Durante más de treinta horas, Nick no pensó en nada más que en Monique. Todo el día estuvo mentalmente hablando de ella, en sus sueños nocturnos fue su amante. La llamó una vez, dos, tres, y en todas habló con su contestador automático. La tercera vez le dejó su número de teléfono y su dirección y sugirió que intentara ponerse en contacto con él cuando sus múltiples compromisos se lo permitieran.

A mediodía del segundo día tras su velada en la mansión de los Silver, en Palm Beach, empezó a calmarse dándose cuenta de que era una insensatez seguir venerando la imagen de una mujer que sólo había visto una noche. Especialmente una mujer que estaba casada con otra persona. Al atardecer fue a la playa para jugar a balonvolea con algunos estudiantes de otras facultades, que había conocido en sus primeros días en Florida. Acababa de lanzar cuando creyó oír su nombre pronunciado por una voz ronca de acento absolutamente inconfundible.

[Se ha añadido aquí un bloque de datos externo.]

theorem execRtcShift_mode (v : U32) (ticks : Nat) (s : State) (t : State) (e : execRtcShift v ticks s = .next t) : Mode s t := by
  have h : Mode s s := Mode.refl s
  unfold execRtcShift at e
  try extract_lets at e
  first | refine next_mode ?_ e | refine need_mode ?_ e
  all_goals repeat' first
    | with_reducible assumption | with_reducible apply shiftWrite_mode | with_reducible apply rtcElapse_mode | with_reducible apply fresh_mode
    | with_reducible apply foldl_mode | with_reducible apply ite_mode | decide | with_reducible refine off_ne ?_ | with_reducible refine off_lt ?_
    | intro _ | split | contradiction | dsimp only

theorem execShiftDone_mode (ticks : Nat) (s : State) (t : State) (e : execShiftDone ticks s = .next t) : Mode s t := by
  have h : Mode s s := Mode.refl s
  unfold execShiftDone at e
  try extract_lets at e
  first | refine next_mode ?_ e | refine need_mode ?_ e
  all_goals repeat' first
    | with_reducible assumption | with_reducible apply rtcElapse_mode | with_reducible apply fresh_mode | with_reducible apply foldl_mode
    | with_reducible apply ite_mode | decide | with_reducible refine off_ne ?_ | with_reducible refine off_lt ?_ | intro _ | split | contradiction
    | dsimp only

theorem execDstForward_mode (s : State) (t : State) (e : execDstForward s = .next t) : Mode s t := by
  have h : Mode s s := Mode.refl s
  unfold execDstForward at e
  try extract_lets at e
  first | refine next_mode ?_ e | refine need_mode ?_ e
  all_goals repeat' first
    | with_reducible assumption | with_reducible apply dstWrite_mode | with_reducible apply fresh_mode | with_reducible apply foldl_mode
    | with_reducible apply ite_mode | decide | with_reducible refine off_ne ?_ | with_reducible refine off_lt ?_ | intro _ | split | contradiction
    | dsimp only

theorem execDstBack_mode (s : State) (t : State) (e : execDstBack s = .next t) : Mode s t := by
  have h : Mode s s := Mode.refl s
  unfold execDstBack at e
  try extract_lets at e
  first | refine next_mode ?_ e | refine need_mode ?_ e
  all_goals repeat' first
    | with_reducible assumption | with_reducible apply dstWrite_mode | with_reducible apply fresh_mode | with_reducible apply foldl_mode
    | with_reducible apply ite_mode | decide | with_reducible refine off_ne ?_ | with_reducible refine off_lt ?_ | intro _ | split | contradiction
    | dsimp only

theorem execLocalTimeApply_mode (ticks : Nat) (s : State) (t : State) (e : execLocalTimeApply ticks s = .next t) : Mode s t := by
  have h : Mode s s := Mode.refl s
  unfold execLocalTimeApply at e
  try extract_lets at e
  first | refine next_mode ?_ e | refine need_mode ?_ e
  all_goals repeat' first
    | with_reducible assumption | with_reducible apply rtcElapse_mode | with_reducible apply fresh_mode | with_reducible apply foldl_mode
    | with_reducible apply ite_mode | decide | with_reducible refine off_ne ?_ | with_reducible refine off_lt ?_ | intro _ | split | contradiction
    | dsimp only

theorem execAlarmArm_mode (v : U32) (ticks : Nat) (s : State) (t : State) (e : execAlarmArm v ticks s = .next t) : Mode s t := by
  have h : Mode s s := Mode.refl s
  unfold execAlarmArm at e
  try extract_lets at e
  first | refine next_mode ?_ e | refine need_mode ?_ e
  all_goals repeat' first
    | with_reducible assumption | with_reducible apply almCtl_mode | with_reducible apply rtcElapse_mode | with_reducible apply fresh_mode
    | with_reducible apply foldl_mode | with_reducible apply ite_mode | decide | with_reducible refine off_ne ?_ | with_reducible refine off_lt ?_
    | intro _ | split | contradiction | dsimp only

theorem execAlarmDisarm_mode (v : U32) (s : State) (t : State) (e : execAlarmDisarm v s = .next t) : Mode s t := by
  have h : Mode s s := Mode.refl s
  unfold execAlarmDisarm at e
  try extract_lets at e
  first | refine next_mode ?_ e | refine need_mode ?_ e
  all_goals repeat' first
    | with_reducible assumption | with_reducible apply almCtl_mode | with_reducible apply fresh_mode | with_reducible apply foldl_mode
    | with_reducible apply ite_mode | decide | with_reducible refine off_ne ?_ | with_reducible refine off_lt ?_ | intro _ | split | contradiction
    | dsimp only

theorem execRtcAlarmFire_mode (ticks : Nat) (s : State) (t : State) (e : execRtcAlarmFire ticks s = .next t) : Mode s t := by
  have h : Mode s s := Mode.refl s
  unfold execRtcAlarmFire at e
  try extract_lets at e
  first | refine next_mode ?_ e | refine need_mode ?_ e
  all_goals repeat' first
    | with_reducible assumption | with_reducible apply rtcElapse_mode | with_reducible apply fresh_mode | with_reducible apply foldl_mode
    | with_reducible apply ite_mode | decide | with_reducible refine off_ne ?_ | with_reducible refine off_lt ?_ | intro _ | split | contradiction
    | dsimp only

theorem execWakeEnable_mode (v : U32) (s : State) (t : State) (e : execWakeEnable v s = .next t) : Mode s t := by
  have h : Mode s s := Mode.refl s
  unfold execWakeEnable at e
  try extract_lets at e
  first | refine next_mode ?_ e | refine need_mode ?_ e
  all_goals repeat' first
    | with_reducible assumption | with_reducible apply wakeCtl_mode | with_reducible apply fresh_mode | with_reducible apply foldl_mode
    | with_reducible apply ite_mode | decide | with_reducible refine off_ne ?_ | with_reducible refine off_lt ?_ | intro _ | split | contradiction
    | dsimp only

theorem execRtcWake_mode (ticks : Nat) (s : State) (t : State) (e : execRtcWake ticks s = .next t) : Mode s t := by
  have h : Mode s s := Mode.refl s
  unfold execRtcWake at e
  try extract_lets at e
  first | refine next_mode ?_ e | refine need_mode ?_ e
  all_goals repeat' first
    | with_reducible assumption | with_reducible apply rtcElapse_mode | with_reducible apply fresh_mode | with_reducible apply foldl_mode
    | with_reducible apply ite_mode | decide | with_reducible refine off_ne ?_ | with_reducible refine off_lt ?_ | intro _ | split | contradiction
    | dsimp only

theorem execRtcFracRead_mode (ticks : Nat) (s : State) (t : State) (e : execRtcFracRead ticks s = .next t) : Mode s t := by
  have h : Mode s s := Mode.refl s
  unfold execRtcFracRead at e
  try extract_lets at e
  first | refine next_mode ?_ e | refine need_mode ?_ e
  all_goals repeat' first
    | with_reducible assumption | with_reducible apply fracRead_mode | with_reducible apply rtcElapse_mode | with_reducible apply fresh_mode
    | with_reducible apply foldl_mode | with_reducible apply ite_mode | decide | with_reducible refine off_ne ?_ | with_reducible refine off_lt ?_
    | intro _ | split | contradiction | dsimp only

theorem execRtcSecHiRead_mode (ticks : Nat) (s : State) (t : State) (e : execRtcSecHiRead ticks s = .next t) : Mode s t := by
  have h : Mode s s := Mode.refl s
  unfold execRtcSecHiRead at e
  try extract_lets at e
  first | refine next_mode ?_ e | refine need_mode ?_ e
  all_goals repeat' first
    | with_reducible assumption | with_reducible apply secHiRead_mode | with_reducible apply rtcElapse_mode | with_reducible apply fresh_mode
    | with_reducible apply foldl_mode | with_reducible apply ite_mode | decide | with_reducible refine off_ne ?_ | with_reducible refine off_lt ?_
    | intro _ | split | contradiction | dsimp only

theorem execShadowFreezeTimeout_mode (who : ShadowId) (s : State) (t : State) (e : execShadowFreezeTimeout who s = .next t) : Mode s t := by
  have h : Mode s s := Mode.refl s
  unfold execShadowFreezeTimeout at e
  try extract_lets at e
  first | refine next_mode ?_ e | refine need_mode ?_ e
  all_goals repeat' first
    | with_reducible assumption | with_reducible apply updRtc_mode | with_reducible apply fresh_mode | with_reducible apply foldl_mode
    | with_reducible apply ite_mode | decide | with_reducible refine off_ne ?_ | with_reducible refine off_lt ?_ | intro _ | split | contradiction
    | dsimp only

theorem execLegRtcSecRead_mode (ticks : Nat) (s : State) (t : State) (e : execLegRtcSecRead ticks s = .next t) : Mode s t := by
  have h : Mode s s := Mode.refl s
  unfold execLegRtcSecRead at e
  try extract_lets at e
  first | refine next_mode ?_ e | refine need_mode ?_ e
  all_goals repeat' first
    | with_reducible assumption | with_reducible apply legSecRead_mode | with_reducible apply rtcElapse_mode | with_reducible apply fresh_mode
    | with_reducible apply foldl_mode | with_reducible apply ite_mode | decide | with_reducible refine off_ne ?_ | with_reducible refine off_lt ?_
    | intro _ | split | contradiction | dsimp only

theorem execLegRtcYearRead_mode (ticks : Nat) (s : State) (t : State) (e : execLegRtcYearRead ticks s = .next t) : Mode s t := by
  have h : Mode s s := Mode.refl s
  unfold execLegRtcYearRead at e
  try extract_lets at e
  first | refine next_mode ?_ e | refine need_mode ?_ e
  all_goals repeat' first
    | with_reducible assumption | with_reducible apply legYearRead_mode | with_reducible apply rtcElapse_mode | with_reducible apply fresh_mode
    | with_reducible apply foldl_mode | with_reducible apply ite_mode | decide | with_reducible refine off_ne ?_ | with_reducible refine off_lt ?_
    | intro _ | split | contradiction | dsimp only

theorem execLegRtcSet_mode (s : State) (t : State) (e : execLegRtcSet s = .next t) : Mode s t := by
  have h : Mode s s := Mode.refl s
  unfold execLegRtcSet at e
  try extract_lets at e
  first | refine next_mode ?_ e | refine need_mode ?_ e
  all_goals repeat' first
    | with_reducible assumption | with_reducible apply legSet_mode | with_reducible apply fresh_mode | with_reducible apply foldl_mode
    | with_reducible apply ite_mode | decide | with_reducible refine off_ne ?_ | with_reducible refine off_lt ?_ | intro _ | split | contradiction
    | dsimp only

theorem execRtcTrickleWrite_mode (w : TrickleWrite) (s : State) (t : State) (e : execRtcTrickleWrite w s = .next t) : Mode s t := by
  have h : Mode s s := Mode.refl s
  unfold execRtcTrickleWrite at e
  try extract_lets at e
  first | refine next_mode ?_ e | refine need_mode ?_ e
  all_goals repeat' first
    | with_reducible assumption | with_reducible apply fresh_mode | with_reducible apply cellGoesHigh_mode | with_reducible apply cellLevel_mode
    | with_reducible apply trickleWrite_mode | with_reducible apply foldl_mode | with_reducible apply ite_mode | decide
    | with_reducible refine off_ne ?_ | with_reducible refine off_lt ?_ | intro _ | split | contradiction | dsimp only

theorem execCellTypeHigh_mode (s : State) (t : State) (e : execCellTypeHigh s = .next t) : Mode s t := by
  have h : Mode s s := Mode.refl s
  unfold execCellTypeHigh at e
  try extract_lets at e
  first | refine next_mode ?_ e | refine need_mode ?_ e
  all_goals repeat' first
    | with_reducible assumption | with_reducible apply cellGoesHigh_mode | with_reducible apply fresh_mode | with_reducible apply foldl_mode
    | with_reducible apply ite_mode | decide | with_reducible refine off_ne ?_ | with_reducible refine off_lt ?_ | intro _ | split | contradiction
    | dsimp only

theorem execOscStop_mode (s : State) (t : State) (e : execOscStop s = .next t) : Mode s t := by
  have h : Mode s s := Mode.refl s
  unfold execOscStop at e
  try extract_lets at e
  first | refine next_mode ?_ e | refine need_mode ?_ e
  all_goals repeat' first
    | with_reducible assumption | with_reducible apply backupLost_mode | with_reducible apply fresh_mode | with_reducible apply foldl_mode
    | with_reducible apply ite_mode | decide | with_reducible refine off_ne ?_ | with_reducible refine off_lt ?_ | intro _ | split | contradiction
    | dsimp only

theorem execPanelFlip_mode (img : Image) (s : State) (t : State) (e : execPanelFlip img s = .next t) : Mode s t := by
  have h : Mode s s := Mode.refl s
  unfold execPanelFlip at e
  try extract_lets at e
  first | refine next_mode ?_ e | refine need_mode ?_ e
  all_goals repeat' first
    | with_reducible assumption | with_reducible apply dirCmd_mode | with_reducible apply fresh_mode | with_reducible apply panelFlip_mode
    | with_reducible apply foldl_mode | with_reducible apply ite_mode | decide | with_reducible refine off_ne ?_ | with_reducible refine off_lt ?_
    | intro _ | split | contradiction | dsimp only

theorem execPanelFrameBoundary_mode (s : State) (t : State) (e : execPanelFrameBoundary s = .next t) : Mode s t := by
  have h : Mode s s := Mode.refl s
  unfold execPanelFrameBoundary at e
  try extract_lets at e
  first | refine next_mode ?_ e | refine need_mode ?_ e
  all_goals repeat' first
    | with_reducible assumption | with_reducible apply frame_mode | with_reducible apply fresh_mode | with_reducible apply foldl_mode
    | with_reducible apply ite_mode | decide | with_reducible refine off_ne ?_ | with_reducible refine off_lt ?_ | intro _ | split | contradiction
    | dsimp only

theorem execPanelTempUpdate_mode (p : PanelTemp) (s : State) (t : State) (e : execPanelTempUpdate p s = .next t) : Mode s t := by
  have h : Mode s s := Mode.refl s
  unfold execPanelTempUpdate at e
  try extract_lets at e
  first | refine next_mode ?_ e | refine need_mode ?_ e
  all_goals repeat' first
    | with_reducible assumption | with_reducible apply panelTemp_mode | with_reducible apply fresh_mode | with_reducible apply foldl_mode
    | with_reducible apply ite_mode | decide | with_reducible refine off_ne ?_ | with_reducible refine off_lt ?_ | intro _ | split | contradiction
    | dsimp only

theorem execVppFault_mode (s : State) (t : State) (e : execVppFault s = .next t) : Mode s t := by
  have h : Mode s s := Mode.refl s
  unfold execVppFault at e
  try extract_lets at e
  first | refine next_mode ?_ e | refine need_mode ?_ e
  all_goals repeat' first
    | with_reducible assumption | with_reducible apply fresh_mode | with_reducible apply raise_mode | with_reducible apply bump_mode
    | with_reducible apply updPanel_mode | with_reducible apply foldl_mode | with_reducible apply ite_mode | decide | with_reducible refine off_ne ?_
    | with_reducible refine off_lt ?_ | intro _ | split | contradiction | dsimp only

theorem execVppRetry_mode (s : State) (t : State) (e : execVppRetry s = .next t) : Mode s t := by
  have h : Mode s s := Mode.refl s
  unfold execVppRetry at e
  try extract_lets at e
  first | refine next_mode ?_ e | refine need_mode ?_ e
  all_goals repeat' first
    | with_reducible assumption | with_reducible apply updPanel_mode | with_reducible apply fresh_mode | with_reducible apply foldl_mode
    | with_reducible apply ite_mode | decide | with_reducible refine off_ne ?_ | with_reducible refine off_lt ?_ | intro _ | split | contradiction
    | dsimp only

theorem execAlarmListRedraw_mode (ticks : Nat) (s : State) (t : State) (e : execAlarmListRedraw ticks s = .next t) : Mode s t := by
  have h : Mode s s := Mode.refl s
  unfold execAlarmListRedraw at e
  try extract_lets at e
  first | refine next_mode ?_ e | refine need_mode ?_ e
  all_goals repeat' first
    | with_reducible assumption | with_reducible apply redraw_mode | with_reducible apply rtcElapse_mode | with_reducible apply fresh_mode
    | with_reducible apply foldl_mode | with_reducible apply ite_mode | decide | with_reducible refine off_ne ?_ | with_reducible refine off_lt ?_
    | intro _ | split | contradiction | dsimp only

Por un momento creyó estar soñando. A unos diez metros, de pie en la arena, estaba Monique. Llevaba un bikini a rayas, rojo y blanco, y su largo pelo negro suelto sobre la espalda le llegaba a la cintura. El juego cesó. Sus amigos silbaron. Se acercó a ella con el corazón golpeándole las sienes y con el aliento luchando por encontrar la salida de su pecho agarrotado. Monique sonrió y le cogió del brazo. Explicó que había traído a Teresa a Lauderdale a una pequeña fiesta de la escuela y como hacía tanto calor…

Pasearon por la playa y hablaron mientras el sol iba poniéndose tras las casas. Se hallaban totalmente ajenos a los jóvenes que les rodeaban, las olas blancas mojaban sus pies con su agua tibia mientras andaban. Monique insistió en que comieran en casa de Nick, así que pararon para comprar atún, tomates, cebollas y mahonesa para hacer sándwiches. Cerveza fría, patatas fritas y bocadillos sobre una desnuda mesa de formica fueron la cena, el amor fue el postre. Nick casi tuvo un orgasmo al primer beso y su pasión le hizo torpe y divertido cuando intentó quitarle el bikini. Monique le frenó, le sonrió con dulzura, dobló su bikini y el bañador de Nick (mientras él, naturalmente, enloquecía) y se reunió con él en la cama. Después de dos besos, desnudos en la cama, Nick fue presa de un paroxismo de lujuria. Saltó brutalmente sobre Monique y empezó a girar sobre sus caderas. Algo alarmada al principio, Monique le contuvo un poco y le condujo suavemente dentro de ella.

El cuerpo de Monique era casi perfecto. Unos senos llenos, firmes, enhiestos (¿habrían sido reconstruidos después de haber criado a Teresa, pero como podía saberlo Nick, o importarle?) cintura fina, un trasero femenino y redondeado (no uno de esos traseros de muchacho que suelen tener las mujeres flacas), piernas musculosas mantenidas a costa de ejercicio. Pero era su piel, su magnífica piel de marfil, la que extasiaba a Nick, era blanca y suave al tacto.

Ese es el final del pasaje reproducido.